**What you will do:** Pull out of the data below the stretch of lines bounded by the one containing "fault of an instruction says. -/" and the one containing "i s = .next", both bounds included, unchanged.

Stored data:

--------------------------------

-- ==== Sys2Proof/Laws/Exec.lean ====
section
/-! SUPPORT. What `exec` and `step` can answer: every instruction is R61 around the body of its op, a next
state is a chain of moves and pc + 4, a fault's reported state is reached by a chain of moves. -/

namespace Sys2Proof.Machine

/-- The body of each op (R65 to R79), as the arms of `exec` use them. -/
def opBody (op : BitVec 5) : Access → State → Except Fault State :=
  match op.toNat with
  | 0 => indexInvalidate .i
  | 1 => indexWritebackInvalidate .d
  | 2 => indexWritebackInvalidateOuter .t
  | 3 => indexWritebackInvalidateOuter .s
  | 4 => indexLoadTag .i
  | 5 => indexLoadTag .d
  | 6 => indexLoadTag .t
  | 7 => indexLoadTag .s
  | 8 => indexStoreTag .i
  | 9 => indexStoreTag .d
  | 10 => indexStoreTag .t
  | 11 => indexStoreTag .s
  | 12 => implOp .i
  | 13 => implOp .d
  | 14 => implOp .t
  | 15 => implOp .s
  | 16 => hitInvalidate .i
  | 17 => hitInvalidate .d
  | 18 => hitInvalidateOuter .t
  | 19 => hitInvalidateOuter .s
  | 20 => fill .i
  | 21 => hitWritebackInvalidate .d
  | 22 => hitWritebackInvalidateOuter .t
  | 23 => hitWritebackInvalidateOuter .s
  | 24 => noRow 24
  | 25 => hitWriteback .d
  | 26 => hitWritebackOuter .t
  | 27 => hitWritebackOuter .s
  | 28 => fetchLock .i
  | 29 => fetchLock .d
  | 30 => noRow 30
  | _ => noRow 31

theorem bitVec5_cases {P : BitVec 5 → Prop} (h : ∀ n : Fin 32, P (BitVec.ofNat 5 n.val))
    (op : BitVec 5) : P op := by
  have := h ⟨op.toNat, op.isLt⟩
  simpa using this

theorem execCache_eq (op : BitVec 5) (imm : BitVec 9) (rx : BitVec 3) (s : State) :
    execCache op imm rx s = cacheInstr op imm rx (opBody op) s := by
  revert op
  refine bitVec5_cases fun n => ?_
  fin_cases n <;> rfl

/-- Every arm is the step of R61 around the body of its op. -/
theorem exec_eq (i : Instr) (s : State) :
    exec i s = cacheInstr i.op i.imm i.rx (opBody i.op) s := by
  cases i
  case cache op imm rx => exact execCache_eq op imm rx s
  all_goals rfl

theorem opBody_reached (op : BitVec 5) (acc : Access) (s : State) :
    Reached s (opBody op acc s) := by
  revert op
  refine bitVec5_cases fun n => ?_
  fin_cases n
  · exact indexInvalidate_reached .i acc s
  · exact indexWritebackInvalidate_reached .d acc s
  · exact indexWritebackInvalidateOuter_reached .t acc s
  · exact indexWritebackInvalidateOuter_reached .s acc s
  · exact indexLoadTag_reached .i acc s
  · exact indexLoadTag_reached .d acc s
  · exact indexLoadTag_reached .t acc s
  · exact indexLoadTag_reached .s acc s
  · exact indexStoreTag_reached .i acc s
  · exact indexStoreTag_reached .d acc s
  · exact indexStoreTag_reached .t acc s
  · exact indexStoreTag_reached .s acc s
  · exact implOp_reached .i acc s
  · exact implOp_reached .d acc s
  · exact implOp_reached .t acc s
  · exact implOp_reached .s acc s
  · exact hitInvalidate_reached .i acc s
  · exact hitInvalidate_reached .d acc s
  · exact hitInvalidateOuter_reached .t acc s
  · exact hitInvalidateOuter_reached .s acc s
  · exact fill_reached .i acc s
  · exact hitWritebackInvalidate_reached .d acc s
  · exact hitWritebackInvalidateOuter_reached .t acc s
  · exact hitWritebackInvalidateOuter_reached .s acc s
  · exact noRow_reached 24 acc s
  · exact hitWriteback_reached .d acc s
  · exact hitWritebackOuter_reached .t acc s
  · exact hitWritebackOuter_reached .s acc s
  · exact fetchLock_reached .i acc s
  · exact fetchLock_reached .d acc s
  · exact noRow_reached 30 acc s
  · exact noRow_reached 31 acc s

/-- A check of R61 that fails reports the state it started from (R61 corner case e). -/
theorem cacheAccess_error {op : BitVec 5} {imm : BitVec 9} {rx : BitVec 3} {s : State} {f : Fault}
    (h : cacheAccess op imm rx s = .error f) : f.reported = s := by
  unfold cacheAccess at h
  split at h
  · cases h; rfl
  · split at h
    · cases h; rfl
    · dsimp only at h
      split at h
      · cases h; rfl
      · split at h
        · cases h; rfl
        · cases h; rfl
        · cases h; rfl
        · split at h
          · cases h; rfl
          · cases h

/-- Where the instruction executes, lines 1 to 7 of R61 give its access. -/
theorem cacheAccess_executes {op : BitVec 5} {imm : BitVec 9} {rx : BitVec 3} {s : State} {p : Nat}
    {u h : Bool} (he : Executes op imm rx s p u h) :
    cacheAccess op imm rx s = .ok ⟨cacheOfOp op, effectiveAddress s imm rx, p,
      instrIndex (cacheOfOp op) imm rx s p, u, h⟩ := by
  obtain ⟨h1, h2, h3, h4, h5⟩ := he
  unfold cacheAccess
  have h6 : (requiresAddress s.cfg op && u) = false := by
    cases hc : requiresAddress s.cfg op
    · rfl
    · simp [h5 hc]
  simp only [h1, h2, h3, h4, h6, Bool.not_true, Bool.false_eq_true, if_false, instrIndex]

/-- What a next state of an instruction says. -/
theorem cacheInstr_next {op : BitVec 5} {imm : BitVec 9} {rx : BitVec 3}
    {body : Access → State → Except Fault State} {s t : State}
    (h : cacheInstr op imm rx body s = .next t) :
    ∃ acc s1, cacheAccess op imm rx s = .ok acc ∧ body acc s = .ok s1 ∧
      t = withPc s1 (s1.pc + 4) := by
  unfold cacheInstr at h
  split at h
  · cases h
  · next acc ha =>
    split at h
    · cases h
    · next s1 hb => cases h; exact ⟨acc, s1, ha, hb, rfl⟩

/-- What a fault of an instruction says. -/
theorem cacheInstr_fault {op : BitVec 5} {imm : BitVec 9} {rx : BitVec 3}
    {body : Access → State → Except Fault State} {s : State} {f : Fault}
    (h : cacheInstr op imm rx body s = .fault f) :
    cacheAccess op imm rx s = .error f ∨
      ∃ acc, cacheAccess op imm rx s = .ok acc ∧ body acc s = .error f := by
  unfold cacheInstr at h
  split at h
  · next hf => cases h; exact .inl hf
  · next acc ha =>
    split at h
    · next hb => cases h; exact .inr ⟨acc, ha, hb⟩
    · cases h

theorem cacheInstr_of_ok {op : BitVec 5} {imm : BitVec 9} {rx : BitVec 3}
    {body : Access → State → Except Fault State} {s s1 : State} {acc : Access}
    (ha : cacheAccess op imm rx s = .ok acc) (hb : body acc s = .ok s1) :
    cacheInstr op imm rx body s = .next (withPc s1 (s1.pc + 4)) := by
  simp [cacheInstr, ha, hb]

theorem cacheInstr_of_error {op : BitVec 5} {imm : BitVec 9} {rx : BitVec 3}
    {body : Access → State → Except Fault State} {s : State} {acc : Access} {f : Fault}
    (ha : cacheAccess op imm rx s = .ok acc) (hb : body acc s = .error f) :
    cacheInstr op imm rx body s = .fault f := by
  simp [cacheInstr, ha, hb]

/-- An instruction that completes: a chain of moves, then pc + 4 (R12). -/
theorem exec_next {i : Instr} {s t : State} (h : exec i s = .next t) :
    ∃ s1, Moves s s1 ∧ t = withPc s1 (s.pc + 4) := by
  rw [exec_eq] at h
  obtain ⟨acc, s1, -, hb, rfl⟩ := cacheInstr_next h
  have hr := opBody_reached i.op acc s
  rw [hb] at hr
  have hpc : s1.pc = s.pc := Moves.pc hr
  exact ⟨s1, hr, by rw [hpc]⟩

/-- The state a fault of an instruction reports is reached by a chain of moves. -/
theorem exec_fault {i : Instr} {s : State} {f : Fault} (h : exec i s = .fault f) :
    Moves s f.reported := by
  rw [exec_eq] at h
  rcases cacheInstr_fault h with ha | ⟨acc, -, hb⟩
  · rw [cacheAccess_error ha]
  · have hr := opBody_reached i.op acc s
    rw [hb] at hr
    exact hr

/-- No instruction is refused. -/
theorem exec_not_refused (i : Instr) (s : State) (r : Refusal) : exec i s ≠ .refused r := by
  rw [exec_eq]
  unfold cacheInstr
  split
  · simp
  · split <;> simp

/-- What a step that answers a next state says: the configuration is well-formed, and either the
processor ran the instruction at pc or the drain delivered a writeback. -/
theorem step_next {s t : State} (h : step s = .next t) :
    cfgOk s.cfg = true ∧ ∃ d,
      ((∃ i, fetch (withDraws s d) = .ok i ∧ exec i (withDraws s d) = .next t) ∨
        drainOne (withDraws s d) = .ok t) := by
  unfold step at h
  split at h
  · next hc =>
    refine ⟨hc, ?_⟩
    have hd : ∃ d, (chooseAgent s).2 = withDraws s d := by
      unfold chooseAgent
      split
      · exact ⟨s.draws, rfl⟩
      · split
        · exact ⟨s.draws, rfl⟩
        · split
          · exact withWait_eq s _
          · exact withWait_eq s _
    obtain ⟨d, hd⟩ := hd
    refine ⟨d, ?_⟩
    split at h
    · next s1 hs1 =>
      have : s1 = withDraws s d := by rw [← hd, hs1]
      subst this
      unfold processorStep at h
      split at h
      · cases h
      · next i hi => exact .inl ⟨i, hi, h⟩
    · next s1 hs1 =>
      have : s1 = withDraws s d := by rw [← hd, hs1]
      subst this
      unfold drainStep at h
      split at h
      · cases h
      · next u hu => cases h; exact .inr hu
  · cases h

/-- A step that answers a next state: a turn of the schedule, a chain of moves, and pc + 4 if it was the
processor's. -/
theorem step_moves {s t : State} (h : step s = .next t) :
    ∃ d s1, Moves (withDraws s d) s1 ∧ (t = s1 ∨ t = withPc s1 (s.pc + 4)) := by
  obtain ⟨-, d, ⟨i, -, he⟩ | hd⟩ := step_next h
  · obtain ⟨s1, h1, rfl⟩ := exec_next he
    exact ⟨d, s1, h1, .inr rfl⟩
  · have hr := drainOne_reached (withDraws s d)
    rw [hd] at hr
    exact ⟨d, t, hr, .inl rfl⟩

/-- While the drain waits and no mark is in the way, a step that answers a next state shortens the wait
(R36). -/
theorem step_shortens_wait {s t : State} (h : step s = .next t) (hq : s.wbq ≠ [])
    (ha : atSync s = false) (hw : drainWait s ≠ 0) : drainWait t = drainWait s - 1 := by
  unfold step at h
  split at h
  · have hc : chooseAgent s = (.processor, afterProcessorTurn s) := by
      simp [chooseAgent, hq, ha, hw]
    rw [hc] at h
    simp only [processorStep] at h
    split at h
    · cases h
    · obtain ⟨s1, hm, rfl⟩ := exec_next h
      obtain ⟨rest, hr⟩ := drainWait_afterProcessorTurn s
      exact drainWait_of_cons (rest := rest) (by rw [withPc_draws, Moves.schedule hm, hr])
  · cases h

end Sys2Proof.Machine
end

--------------------------------

**Answer below:**
/-- What a fault of an instruction says. -/
theorem cacheInstr_fault {op : BitVec 5} {imm : BitVec 9} {rx : BitVec 3}
    {body : Access → State → Except Fault State} {s : State} {f : Fault}
    (h : cacheInstr op imm rx body s = .fault f) :
    cacheAccess op imm rx s = .error f ∨
      ∃ acc, cacheAccess op imm rx s = .ok acc ∧ body acc s = .error f := by
  unfold cacheInstr at h
  split at h
  · next hf => cases h; exact .inl hf
  · next acc ha =>
    split at h
    · next hb => cases h; exact .inr ⟨acc, ha, hb⟩
    · cases h

theorem cacheInstr_of_ok {op : BitVec 5} {imm : BitVec 9} {rx : BitVec 3}
    {body : Access → State → Except Fault State} {s s1 : State} {acc : Access}
    (ha : cacheAccess op imm rx s = .ok acc) (hb : body acc s = .ok s1) :
    cacheInstr op imm rx body s = .next (withPc s1 (s1.pc + 4)) := by
  simp [cacheInstr, ha, hb]

theorem cacheInstr_of_error {op : BitVec 5} {imm : BitVec 9} {rx : BitVec 3}
    {body : Access → State → Except Fault State} {s : State} {acc : Access} {f : Fault}
    (ha : cacheAccess op imm rx s = .ok acc) (hb : body acc s = .error f) :
    cacheInstr op imm rx body s = .fault f := by
  simp [cacheInstr, ha, hb]

/-- An instruction that completes: a chain of moves, then pc + 4 (R12). -/
theorem exec_next {i : Instr} {s t : State} (h : exec i s = .next t) :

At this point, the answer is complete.